TASK TO CARRY OUT
Please print every line from the one containing "their value. -/" through the last line of the records below, exactly as written and nothing more.

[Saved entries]
-- ==== Sys2Proof/Machine/Memory.lean ====
section
/-! DEFINITION. A byte memory as plain data: the list of the bytes that hold a value, by rising address. An
address that is not listed holds NO value (R45; log 6). IN and OUT are both held so. -/

namespace Sys2Proof.Machine

/-- The bytes that hold a value, each with its address. -/
abbrev Memory := List Host.Cell

/-- Canonical form: addresses strictly rising. An unlisted address holds no value, so no listed byte can equal
what an unlisted address holds. -/
abbrev Memory.wf (m : Memory) : Prop := (m.map (·.1)).Pairwise (· < ·)

/-- The byte at an address, if it holds a value. -/
def Memory.read : Memory → Nat → Option Byte
  | [], _ => none
  | (b, v) :: rest, a => if a = b then some v else Memory.read rest a

/-- Store one byte, keeping the canonical form. -/
def Memory.write : Memory → Nat → Byte → Memory
  | [], a, v => [(a, v)]
  | (b, u) :: rest, a, v =>
    if a < b then (a, v) :: (b, u) :: rest
    else if a = b then (a, v) :: rest
    else (b, u) :: Memory.write rest a v

/-- The memory with only the bytes below an address keeping their value. -/
def Memory.below (m : Memory) (n : Nat) : Memory := m.filter (fun c => c.1 < n)

/-- Store consecutive bytes from an address on. -/
def Memory.writeAll (m : Memory) (a : Nat) : List Byte → Memory
  | [] => m
  | v :: vs => Memory.writeAll (m.write a v) (a + 1) vs

/-- Every listed address is below the memory's size. -/
abbrev Memory.fitsIn (m : Memory) (size : Nat) : Prop := ∀ c ∈ m, c.1 < size

/-- Exactly the bytes 0 to `n − 1` hold a value. -/
abbrev Memory.holdsExactly (m : Memory) (n : Nat) : Prop := m.map (·.1) = List.range n

end Sys2Proof.Machine
end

ANSWER SECTION
/-- The memory with only the bytes below an address keeping their value. -/
def Memory.below (m : Memory) (n : Nat) : Memory := m.filter (fun c => c.1 < n)

/-- Store consecutive bytes from an address on. -/
def Memory.writeAll (m : Memory) (a : Nat) : List Byte → Memory
  | [] => m
  | v :: vs => Memory.writeAll (m.write a v) (a + 1) vs

/-- Every listed address is below the memory's size. -/
abbrev Memory.fitsIn (m : Memory) (size : Nat) : Prop := ∀ c ∈ m, c.1 < size

/-- Exactly the bytes 0 to `n − 1` hold a value. -/
abbrev Memory.holdsExactly (m : Memory) (n : Nat) : Prop := m.map (·.1) = List.range n

end Sys2Proof.Machine
end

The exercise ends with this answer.